Milipitas, Calif.-based Solectron said Friday that it is comfortable with its numbers for the second quarter and fiscal 2001.
The company reaffirmed that it expects second-quarter sales of $5.4 billion to $5.7 billion, with earnings of 29 cents to 39 cents per share, excluding charges. For fiscal 2001, sales are pegged at just over $23 billion with pro forma cash earnings of between $1.22 and $1.25.
The company was reiterated at "strong buy" at Deutsche Banc Alex Brown.
Analyst Chris Whitmore was bullish on the progress of Solectron's integration assets from a recent deal with Nortel Networks, one of the largest original electronic manufacturing (OEM) deals ever completed. Whitmore also highlighted the strong growth in the contract manufacturing sector, which will also be boosted by an easing component environment.
The current strength among contract manufacturers was echoed at Flextronics, which will be the beneficiary of Ericsson's decision to outsource its production of mobile handsets.
Under the deal, Singapore-based Flextronics will begin production of Ericsson-designed mobile phones in April. The contract also will include management of the supply chain on a global basis.

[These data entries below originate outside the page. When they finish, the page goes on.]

-- ==== Sys2Proof/Machine/Dispatch.lean ====
section
/-! DEFINITION. The dispatch: one arm per command, in the order of the table. -/

namespace Sys2Proof.Machine

/-- The effect of a command on everything but the queue. -/
def exec (i : Instr) (s : State) : Host.Outcome State Fault Refusal :=
  match i with
  | .powerReset => Sys2Proof.Machine.execPowerReset s
  | .pinReset => Sys2Proof.Machine.execPinReset s
  | .startUpLoad => Sys2Proof.Machine.execStartUpLoad s
  | .rxByte byte stopOk => Sys2Proof.Machine.execRxByte byte stopOk s
  | .frameTimeout => Sys2Proof.Machine.execFrameTimeout s
  | .frameReceived body => Sys2Proof.Machine.execFrameReceived body s
  | .txFrameDone => Sys2Proof.Machine.execTxFrameDone s
  | .identify => Sys2Proof.Machine.execIdentify s
  | .readParam page start count => Sys2Proof.Machine.execReadParam page start count s
  | .writeParam page start count values => Sys2Proof.Machine.execWriteParam page start count values s
  | .save => Sys2Proof.Machine.execSave s
  | .saveComplete readBackMatches => Sys2Proof.Machine.execSaveComplete readBackMatches s
  | .loadDefaults => Sys2Proof.Machine.execLoadDefaults s
  | .resetRequest => Sys2Proof.Machine.execResetRequest s
  | .noticeMask mask => Sys2Proof.Machine.execNoticeMask mask s
  | .snapshotCountdownExpiry => Sys2Proof.Machine.execSnapshotCountdownExpiry s
  | .snapshotWriteDone => Sys2Proof.Machine.execSnapshotWriteDone s
  | .bankSample bank count millivolts => Sys2Proof.Machine.execBankSample bank count millivolts s
  | .getBank bank => Sys2Proof.Machine.execGetBank bank s
  | .bankZero banks => Sys2Proof.Machine.execBankZero banks s
  | .starterSample millivolts => Sys2Proof.Machine.execStarterSample millivolts s
  | .battTempStale => Sys2Proof.Machine.execBattTempStale s
  | .padRetryExpiry => Sys2Proof.Machine.execPadRetryExpiry s
  | .tieSet tie => Sys2Proof.Machine.execTieSet tie s
  | .getCharge => Sys2Proof.Machine.execGetCharge s
  | .loadSet load sw => Sys2Proof.Machine.execLoadSet load sw s
  | .undervoltageExpiry bus => Sys2Proof.Machine.execUndervoltageExpiry bus s
  | .restoreExamination => Sys2Proof.Machine.execRestoreExamination s
  | .loadGet load => Sys2Proof.Machine.execLoadGet load s
  | .getBus bus => Sys2Proof.Machine.execGetBus bus s
  | .shedList bus => Sys2Proof.Machine.execShedList bus s
  | .measurementComplete raw => Sys2Proof.Machine.execMeasurementComplete raw s
  | .freshnessExpiry channel => Sys2Proof.Machine.execFreshnessExpiry channel s
  | .storagePassTimer => Sys2Proof.Machine.execStoragePassTimer s
  | .inrushBlankExpiry axis => Sys2Proof.Machine.execInrushBlankExpiry axis s
  | .driverShort channel => Sys2Proof.Machine.execDriverShort channel s
  | .backfeedReport channel => Sys2Proof.Machine.execBackfeedReport channel s
  | .groupHotWarning group => Sys2Proof.Machine.execGroupHotWarning group s
  | .outputStatus channel clear => Sys2Proof.Machine.execOutputStatus channel clear s
  | .spotCheck channel => Sys2Proof.Machine.execSpotCheck channel s
  | .exercise channel sw => Sys2Proof.Machine.execExercise channel sw s
  | .settlingExpiry line => Sys2Proof.Machine.execSettlingExpiry line s
  | .crossingRecognized line crossing date mean => Sys2Proof.Machine.execCrossingRecognized line crossing date mean s
  | .syncRecognized line => Sys2Proof.Machine.execSyncRecognized line s
  | .lineWindowEnd line mean current => Sys2Proof.Machine.execLineWindowEnd line mean current s
  | .levelSlotSample line current => Sys2Proof.Machine.execLevelSlotSample line current s
  | .pulseOverflow line => Sys2Proof.Machine.execPulseOverflow line s
  | .rateCountdownExpiry line => Sys2Proof.Machine.execRateCountdownExpiry line s
  | .standstillReached line => Sys2Proof.Machine.execStandstillReached line s
  | .nodataReached line => Sys2Proof.Machine.execNodataReached line s
  | .lineShortGnd line current => Sys2Proof.Machine.execLineShortGnd line current s
  | .lineShortBat line overRail => Sys2Proof.Machine.execLineShortBat line overRail s
  | .lineOpen line => Sys2Proof.Machine.execLineOpen line s
  | .lineDriverHot => Sys2Proof.Machine.execLineDriverHot s
  | .lineGet line clear => Sys2Proof.Machine.execLineGet line clear s
  | .lineControl line sw => Sys2Proof.Machine.execLineControl line sw s
  | .storageWindowExpiry => Sys2Proof.Machine.execStorageWindowExpiry s
  | .storageDutyExpiry => Sys2Proof.Machine.execStorageDutyExpiry s
  | .dryTimeout => Sys2Proof.Machine.execDryTimeout s
  | .water sw => Sys2Proof.Machine.execWater sw s
  | .tankGet tank => Sys2Proof.Machine.execTankGet tank s
  | .flowGet => Sys2Proof.Machine.execFlowGet s
  | .climateTempStale temp => Sys2Proof.Machine.execClimateTempStale temp s
  | .thermostatEvaluation => Sys2Proof.Machine.execThermostatEvaluation s
  | .minOnExpiry => Sys2Proof.Machine.execMinOnExpiry s
  | .minOffExpiry => Sys2Proof.Machine.execMinOffExpiry s
  | .heatSet mode setpoint => Sys2Proof.Machine.execHeatSet mode setpoint s
  | .guardUnknownTimeout => Sys2Proof.Machine.execGuardUnknownTimeout s
  | .riskTimerExpiry => Sys2Proof.Machine.execRiskTimerExpiry s
  | .frostDump => Sys2Proof.Machine.execFrostDump s
  | .frostClose => Sys2Proof.Machine.execFrostClose s
  | .climateGet => Sys2Proof.Machine.execClimateGet s
  | .move axis cmd target => Sys2Proof.Machine.execMove axis cmd target s
  | .deadTimeExpiry => Sys2Proof.Machine.execDeadTimeExpiry s
  | .driveTick => Sys2Proof.Machine.execDriveTick s
  | .motionInrushBlankExpiry => Sys2Proof.Machine.execMotionInrushBlankExpiry s
  | .backoffExpiry => Sys2Proof.Machine.execBackoffExpiry s
  | .motionTimeout => Sys2Proof.Machine.execMotionTimeout s
  | .resultWatchExpiry => Sys2Proof.Machine.execResultWatchExpiry s
  | .motionGet => Sys2Proof.Machine.execMotionGet s
  | .fadeTick channel => Sys2Proof.Machine.execFadeTick channel s
  | .lightSet channel level fade => Sys2Proof.Machine.execLightSet channel level fade s
  | .sceneRecall scene fade => Sys2Proof.Machine.execSceneRecall scene fade s
  | .sceneStore scene => Sys2Proof.Machine.execSceneStore scene s
  | .courtesyTimerExpiry => Sys2Proof.Machine.execCourtesyTimerExpiry s
  | .rawSignalChange signal level => Sys2Proof.Machine.execRawSignalChange signal level s
  | .debounceExpiry signal => Sys2Proof.Machine.execDebounceExpiry signal s
  | .supplySample millivolts => Sys2Proof.Machine.execSupplySample millivolts s
  | .modeSet mode => Sys2Proof.Machine.execModeSet mode s
  | .groupHotWithdrawn group => Sys2Proof.Machine.execGroupHotWithdrawn group s
  | .lineDriverHotWithdrawn => Sys2Proof.Machine.execLineDriverHotWithdrawn s
  | .backfeedWithdrawn channel => Sys2Proof.Machine.execBackfeedWithdrawn channel s

end Sys2Proof.Machine
end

For Flextronics, the arrangement is expected to boost revenue "substantially" and contribute to the company's cash earnings per share over the year.
The deal was cheered at Robertson Stephens, where analyst J. Keith Dunne raised the stock from "buy" to "strong buy."
According to Dunne, the opportunity to manufacture Ericsson's products far outweighs investors' concerns about Flextronics' exposure to cell phones and PCs, especially if Ericsson were to take "the long-term view of outsourcing production without burdening the EMS industry with older, high-cost facilities that have contributed to (Ericsson's) current dilemma."
And there may be more outsourcing opportunities on the way. Patrick J. Barr at ING Barings opined about the outlook for contract manufacturing, given recent developments at struggling telecom company Lucent Technologies.
Lucent recently said it will sell two manufacturing facilities and use contract equipment vendors. Although Barr believes Celestica is the front-runner, both Flextronics and Solectron could be poised to take advantage of the opportunity.
Barr currently has Solectron's stock rated a "buy." Flextronics is rated a "strong buy."